In this chapter we discuss rationale and methods for computer-aided diagnosis in mammography. Computer-aided diagnosis (CAD) is a diagnosis made by a clinician who uses the output from a computerized analysis of medical images as a "second opinion" in detecting lesions and in making diagnostic decisions. The final diagnosis is rendered by the clinician, e.g., the radiologist. Computer vision and artificial intelligence techniques are developed and customized to accommodate lesions such as cancer and their radiographic presentations on the normal parenchymal background of the breast.
Mammography, x-ray imaging of the breast, is currently the best method for the early detection of breast cancer. Between 10 and 30% of women who have breast cancer and undergo mammography have negative mammograms, however. In approximately two-thirds of these false-negative mammograms, the radiologist failed to detect a cancer that was evident retrospectively. The missed detections may be due to the subtle nature of the radiographic findings (i.e., low conspicuity of the lesion), poor image quality, eye fatigue, or oversight by the radiologists. It has been suggested that double reading (by two radiologists) may increase sensitivity. Thus, one aim of CAD is to increase the efficiency and effectiveness of screening procedures by using a computer system, as a "second reader" (like a "spell checker"), to indicate locations of suspicious abnormalities in mammograms as an aid to the radiologist leaving the final decision regarding the likelihood of the presence of a cancer and patient management to the radiologist. The interpretation of screening mammograms lends itself to CAD since it is a repetitive task involving mostly normal images. Figure 15.1 shows a schematic diagram of a computerized detection method for use in screening mammography.
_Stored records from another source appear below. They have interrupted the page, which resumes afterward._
-- ==== Sys2Proof/Certificates/Slice0/Obligations.lean ====
section
/-! DEFINITION. The statements. Each says which rule of the manual it formalises. -/

open Sys2Proof Sys2Proof.Machine Sys2Proof.Claims

/-! ## Encodings -/

/-- Every well-formed word of the three streams decodes to the instruction that it encodes, with every operand at every value that
the maps admit (R50 to R58, R67). -/
def Obligations.DecodeOfEncodeIsTheInstruction : Prop :=
  ∀ i k, streamOf i = some k → WellFormed i → decodeWord k (BitVec.ofNat 32 (encodeWord i)) = .ok i

/-- Every copy-ring entry decodes to its command with every field at every value, and a code outside R60's list to an unknown
command with its code (R60, R208, R237). -/
def Obligations.CopyEntriesDecode : Prop :=
  (∀ i code e, entryCode i = some (code, e) → (∀ c, i = .unknownCommandEntry c e → c.toNat = 0 ∨ 9 < c.toNat) →
    decodeEntry (leNat (encode i)) = i ∧ (encode i).length = 32) ∧
  ∀ v, ∃ code e, entryCode (decodeEntry v) = some (code, e) ∧ code = v % 256 ∧ e = entryOf v

/-- Words of every stream as the manual's examples and tables write them. -/
def Obligations.KnownWordsDecode : Prop :=
  decodeWord .group 0x30202040 = .ok (.iadd 4 2 2 0) ∧
  decodeWord .group 0x3C2050C0 = .ok (.shl 4 5 6 0) ∧
  decodeWord .group 0x4C902100 = .ok (.icmp 1 2 2 8 0) ∧
  decodeWord .group 0x50306080 = .ok (.iaddi 6 6 128) ∧
  decodeWord .group 0x702850C0 = .ok (.sadd 5 5 6) ∧
  decodeWord .group 0x88508043 = .ok (.ffmas 10 8 2 0) ∧
  decodeWord .group 0x90208120 = .ok (.lshf 4 8 9) ∧
  decodeWord .group 0x04000000 = .ok .nop ∧
  decodeWord .group 0x04800000 = .ok .exit ∧
  decodeWord .matrix 0x00000000 = .ok .mend ∧
  decodeWord .bank 0x00000000 = .ok .xend

/-- Majors that the maps of R50, R56 and R58 do not assign are refused under RSVMAJ (R67), whatever the other bits. -/
def Obligations.ReservedMajorsAreRefused : Prop :=
  (∀ (m : BitVec 6) (low : BitVec 26), (m = 0 ∨ m = 0x25 ∨ m = 0x3F) → decodeWord .group (m ++ low) = .error .rsvMaj) ∧
  (∀ (m : BitVec 4) (low : BitVec 28), 0xA ≤ m.toNat → decodeWord .matrix (m ++ low) = .error .rsvMaj) ∧
  (∀ (m : BitVec 5) (low : BitVec 27), 0x10 ≤ m.toNat → decodeWord .bank (m ++ low) = .error .rsvMaj)

/-! ## The machine as a whole -/

/-- The canonical form of memory is kept by every step (log 4 says what an unlisted byte reads as), and so are the 32 bytes of every
line that the LLC holds. -/
def Obligations.EveryStepKeepsMemoryCanonical : Prop :=
  (∀ s t, Safety.MemoryOk s → step s = .next t → Safety.MemoryOk t) ∧ ∀ s t, LinesOk s → step s = .next t → LinesOk t

/-- The registers of every group keep their canonical form in at most 64 lanes (R5, R42), whatever the step. -/
def Obligations.EveryStepKeepsRegistersCanonical : Prop :=
  ∀ s t, RegistersOk s → step s = .next t → RegistersOk t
If a suspicious region is detected, the radiologist then decides if the abnormality is likely to be malignant or benign, and what course of action should be recommended (i.e., return to screening, return for short term follow-up, or return for biopsy). Many patients are referred for surgical biopsy on the basis of a radiographically detected mass lesion or cluster of microcalcifications. Although general rules for the differentiation between benign and malignant breast lesions exist, considerable variability occurs in the interpretation of findings by radiologists with current radiographic techniques. On average, only 10-20% of masses referred for surgical breast biopsy are actually malignant. Thus, another aim of CAD is to extract and analyze the characteristics of benign and malignant lesions seen at mammography in an objective manner in order to aid the radiologist. This has the potential for increasing diagnostic accuracy and reducing the numbers of false-positive diagnoses of malignancies, thereby decreasing patient morbidity by reducing the number of surgical biopsies performed and their associated complications. Figure 15.2 shows a schematic diagram of a computerized diagnosis method for use in the mammographie workup of a suspect lesion.